/-! ### Huffman tokens -/

/-- R107, R291: a table byte stores two lengths; the last one is judged by the Kraft sum of R267: the context goes on to
the code stream, or `E_BAD_TABLE` goes into the slot. No memory is written.
Modes other than 4 and 8, which no run reaches, take the 8-bit rules: the model's reading (log 18).
That a token is executed as an instruction, by the slot `ARG0` names and with the response registers left alone, is
the model's choice (log 12). -/
def Obligations.HuffmanTableByte : Prop :=
  ∀ (s : State) (c : Ctx) (l h : BitVec 4) (lens : Vector (BitVec 4) 256) (N : Nat), s.SlotIs c → c.state = .active →
    c.phase = .hfTable → c.outPos ≠ c.outSize → N = (if c.mode = 4 then 16 else 256) → c.tpos.toNat < N / 2 →
    (∀ j : Fin 256, lens[j] = if j.val = 2 * c.tpos.toNat then l
      else if j.val = 2 * c.tpos.toNat + 1 then h else c.len[j]) →
    let kraft := ((List.range N).map (fun j =>
      if lens.toList.getD j 0 = 0 then 0 else 2 ^ (15 - (lens.toList.getD j 0).toNat))).sum
    let c' := { c with inCount := c.inCount + 1, len := lens, tpos := c.tpos + 1 }
    exec (.hftByte l h) s = .next { s with
      slots := s.slots.set s.arg.a0.toNat (
        if c.tpos.toNat + 1 < N / 2 then c'
        else if kraft ≤ 2 ^ 15 then { c' with phase := .hfData }
        else { c' with err := 9, state := .error }) }

/-- R293, R295: a stream byte in 8-bit mode. The bits still pending and the byte's bits are the codes of `syms` and then
`rest`: those symbols are written as bytes; `rest` becomes pending, or is dropped when the output is complete.
Modes other than 4 and 8, which no run reaches, take the 8-bit rules: the model's reading (log 18).
That a token is executed as an instruction, by the slot `ARG0` names and with the response registers left alone, is
the model's choice (log 12). -/
def Obligations.HuffmanByteSymbols : Prop :=
  ∀ (s : State) (c : Ctx) (x : Byte) (pending rest : List Bool) (syms : List Nat), s.SlotIs c → c.state = .active →
    c.phase = .hfData → c.mode ≠ 4 → kraftSum c.lens ≤ 2 ^ 15 → pending.length = c.codeLen.toNat →
    pending.length ≤ 14 →
    bitsValue pending = c.code.toNat → NoCodeBegins c.lens pending → (∀ y ∈ syms, HasCode c.lens y) →
    pending ++ (List.range 8).map (fun k => x.getLsbD k) = syms.flatMap (codeWord c.lens) ++ rest →
    (c.outPos.toNat + syms.length = c.outSize.toNat ∧ syms ≠ [] ∨
      c.outPos.toNat + syms.length < c.outSize.toNat ∧ NoCodeBegins c.lens rest ∧ rest.length ≤ 14) →
    ∃ m, exec (.hfcCode x) s = .next { s with
        mem := m
        slots := s.slots.set s.arg.a0.toNat { c with
          outPos := c.outPos + BitVec.ofNat 32 syms.length, inCount := c.inCount + 1
          code := if c.outPos.toNat + syms.length = c.outSize.toNat then 0 else BitVec.ofNat 15 (bitsValue rest)
          codeLen := if c.outPos.toNat + syms.length = c.outSize.toNat then 0 else BitVec.ofNat 4 rest.length
          state := stateAt c (c.outPos.toNat + syms.length) } } ∧
      m.Holds (c.dstBase.toNat + c.outPos.toNat) (syms.map (BitVec.ofNat 8)) ∧
      s.mem.SameOutside m (c.dstBase.toNat + c.outPos.toNat) syms.length

/-- R293, R296: a stream byte in 4-bit mode. The nibble that waits and the symbols, taken in pairs, are written as bytes,
the low nibble first; an odd one waits. The bits left become pending, or are dropped when the output is complete.
That a token is executed as an instruction, by the slot `ARG0` names and with the response registers left alone, is
the model's choice (log 12). -/
def Obligations.HuffmanNibbleSymbols : Prop :=
  ∀ (s : State) (c : Ctx) (x : Byte) (pending rest : List Bool) (syms nibs : List Nat), s.SlotIs c →
    c.state = .active → c.phase = .hfData → c.mode = 4 → kraftSum c.lens ≤ 2 ^ 15 →
    pending.length = c.codeLen.toNat → pending.length ≤ 14 → bitsValue pending = c.code.toNat →
    NoCodeBegins c.lens pending → (∀ y ∈ syms, HasCode c.lens y) →
    pending ++ (List.range 8).map (fun k => x.getLsbD k) = syms.flatMap (codeWord c.lens) ++ rest →
    nibs = (if c.nibHave then [c.nibHold.toNat] else []) ++ syms →
    (c.outPos.toNat + nibs.length / 2 = c.outSize.toNat ∧ nibs.length % 2 = 0 ∧ syms ≠ [] ∨
      c.outPos.toNat + nibs.length / 2 < c.outSize.toNat ∧ NoCodeBegins c.lens rest ∧ rest.length ≤ 14) →
    ∃ m c', exec (.hfcCode x) s = .next { s with mem := m, slots := s.slots.set s.arg.a0.toNat c' } ∧
      c' = { c with
        outPos := c.outPos + BitVec.ofNat 32 (nibs.length / 2), inCount := c.inCount + 1
        code := if c.outPos.toNat + nibs.length / 2 = c.outSize.toNat then 0 else BitVec.ofNat 15 (bitsValue rest)
        codeLen := if c.outPos.toNat + nibs.length / 2 = c.outSize.toNat then 0 else BitVec.ofNat 4 rest.length
        nibHave := decide (nibs.length % 2 = 1), nibHold := c'.nibHold
        state := stateAt c (c.outPos.toNat + nibs.length / 2) } ∧
      (nibs.length % 2 = 1 → c'.nibHold = BitVec.ofNat 4 (nibs.getLastD 0)) ∧
      m.Holds (c.dstBase.toNat + c.outPos.toNat) (nibbleBytes nibs) ∧
      s.mem.SameOutside m (c.dstBase.toNat + c.outPos.toNat) (nibs.length / 2)

/-- R294: 15 bits since the last symbol that no code begins raise `E_BAD_CODE`, at the byte that holds the 15th; no byte
is written.
That a token is executed as an instruction, by the slot `ARG0` names and with the response registers left alone, is
the model's choice (log 12). -/
def Obligations.UnmatchedBitsRaiseBadCode : Prop :=
  ∀ (s : State) (c : Ctx) (x : Byte) (pending : List Bool), s.SlotIs c → c.state = .active → c.phase = .hfData →
    pending.length = c.codeLen.toNat → bitsValue pending = c.code.toNat → pending.length ≤ 14 →
    15 ≤ pending.length + 8 →
    NoCodeBegins c.lens ((pending ++ (List.range 8).map (fun k => x.getLsbD k)).take 15) →
    ∃ c', exec (.hfcCode x) s = .next { s with slots := s.slots.set s.arg.a0.toNat c' } ∧ c'.state = .error ∧
      c'.err = 10 ∧ c'.outPos = c.outPos ∧ c'.inCount = c.inCount + 1 ∧ c'.codeLen = 15

/-- R267: when the Kraft sum is not above 1 the canonical codes fit their lengths and are prefix-free; when it is 1
every sequence of 15 bits begins with exactly one code. -/
def Obligations.CanonicalCodesArePrefixFree : Prop :=
  ∀ (lens : List Nat), (∀ l ∈ lens, l ≤ 15) → kraftSum lens ≤ 2 ^ 15 →
    (∀ a b, HasCode lens a → HasCode lens b →
      canonCode lens a < 2 ^ lens.getD a 0 ∧ (a ≠ b → ¬ codeWord lens a <+: codeWord lens b)) ∧
    (kraftSum lens = 2 ^ 15 → ∀ bits : List Bool, bits.length = 15 →
      ∃ a, (HasCode lens a ∧ codeWord lens a <+: bits) ∧
        ∀ b, HasCode lens b → codeWord lens b <+: bits → b = a)

/-! ### Huffman tables -/

/-- R268, R266, R261: `HUF_LOAD`. The lengths are the packed nibbles of its input. An over-subscribed table raises
`E_BAD_TABLE` and writes nothing; otherwise each symbol's entry is its canonical code, which is the number of code
words before it, counted at its own length; nothing else is written. -/
def Obligations.HufLoadWritesTheCanonicalCodes : Prop :=
  ∀ (s : State) (N : Nat) (len : Nat → Nat), s.arg.a1.toNat < 2 → N = (if s.arg.a1.getLsbD 0 then 16 else 256) →
    s.arg.a0.toNat + N / 2 ≤ 2 ^ 32 → s.arg.a2.toNat + 2 * N ≤ 2 ^ 32 →
    (∀ y, len y = (s.mem.read (s.arg.a0.toNat + y / 2)).toNat / 16 ^ (y % 2) % 16) →
    let kraft := ((List.range N).map (fun y => if len y = 0 then 0 else 2 ^ (15 - len y))).sum
    (2 ^ 15 < kraft → exec .hufLoad s = .next { s with status := 1, errcode := 9, res := ⟨0, 0, 0, 0⟩ }) ∧
    (kraft ≤ 2 ^ 15 → Apart s.arg.a0.toNat (N / 2) s.arg.a2.toNat (2 * N) →
      ∃ m, exec .hufLoad s = .next { s with
          mem := m, status := 0, errcode := 0
          res := ⟨BitVec.ofNat 32 ((List.range N).countP (fun y => 0 < len y)),
            BitVec.ofNat 32 (((List.range N).map len).foldl max 0), 0, 0⟩ } ∧
        (∀ y < N, m.readLE (s.arg.a2.toNat + 2 * y) 2 =
          if len y = 0 then 0
          else ((List.range N).map (fun z =>
            if 0 < len z ∧ len z < len y then 2 ^ (len y - len z)
            else if len z = len y ∧ z < y then 1 else 0)).sum) ∧
        s.mem.SameOutside m s.arg.a2.toNat (2 * N))

/-- R262: `HUF_BUILD` completes on operands whose regions do not meet: it writes the length table and the code table of
the lengths `buildLengths` gives and nothing else, and reports the number of used symbols, the longest code and the
rounds. -/
def Obligations.HufBuildWritesBothTables : Prop :=
  ∀ (s : State) (N : Nat) (f : List Nat), s.arg.a1.toNat < 2 → N = (if s.arg.a1.getLsbD 0 then 16 else 256) →
    f = (List.range N).map (fun y => s.mem.readLE (s.arg.a0.toNat + 4 * y) 4) →
    s.arg.a0.toNat + 4 * N ≤ 2 ^ 32 → s.arg.a2.toNat + N / 2 ≤ 2 ^ 32 → s.arg.a3.toNat + 2 * N ≤ 2 ^ 32 →
    Apart s.arg.a0.toNat (4 * N) s.arg.a2.toNat (N / 2) → Apart s.arg.a0.toNat (4 * N) s.arg.a3.toNat (2 * N) →
    Apart s.arg.a2.toNat (N / 2) s.arg.a3.toNat (2 * N) →
    ∃ m, exec .hufBuild s = .next { s with
        mem := m, status := 0, errcode := 0
        res := ⟨BitVec.ofNat 32 (f.countP (fun w => 0 < w)), BitVec.ofNat 32 ((buildLengths f).1.foldl max 0),
          BitVec.ofNat 32 (buildLengths f).2, 0⟩ } ∧
      m.Holds s.arg.a2.toNat (lenTableBytes (buildLengths f).1) ∧
      m.Holds s.arg.a3.toNat (codeTableBytes (buildLengths f).1) ∧
      ∀ x, (x < s.arg.a2.toNat ∨ s.arg.a2.toNat + N / 2 ≤ x) → (x < s.arg.a3.toNat ∨ s.arg.a3.toNat + 2 * N ≤ x) →
        m.read x = s.mem.read x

- _THE TASK_: Retype, in the same exact form, the lines of the material above from the line holding "c'.err = 10" through the line holding "canonCode lens a".

- _OUTPUT FOR THIS EXERCISE_:
      c'.err = 10 ∧ c'.outPos = c.outPos ∧ c'.inCount = c.inCount + 1 ∧ c'.codeLen = 15

/-- R267: when the Kraft sum is not above 1 the canonical codes fit their lengths and are prefix-free; when it is 1
every sequence of 15 bits begins with exactly one code. -/
def Obligations.CanonicalCodesArePrefixFree : Prop :=
  ∀ (lens : List Nat), (∀ l ∈ lens, l ≤ 15) → kraftSum lens ≤ 2 ^ 15 →
    (∀ a b, HasCode lens a → HasCode lens b →
      canonCode lens a < 2 ^ lens.getD a 0 ∧ (a ≠ b → ¬ codeWord lens a <+: codeWord lens b)) ∧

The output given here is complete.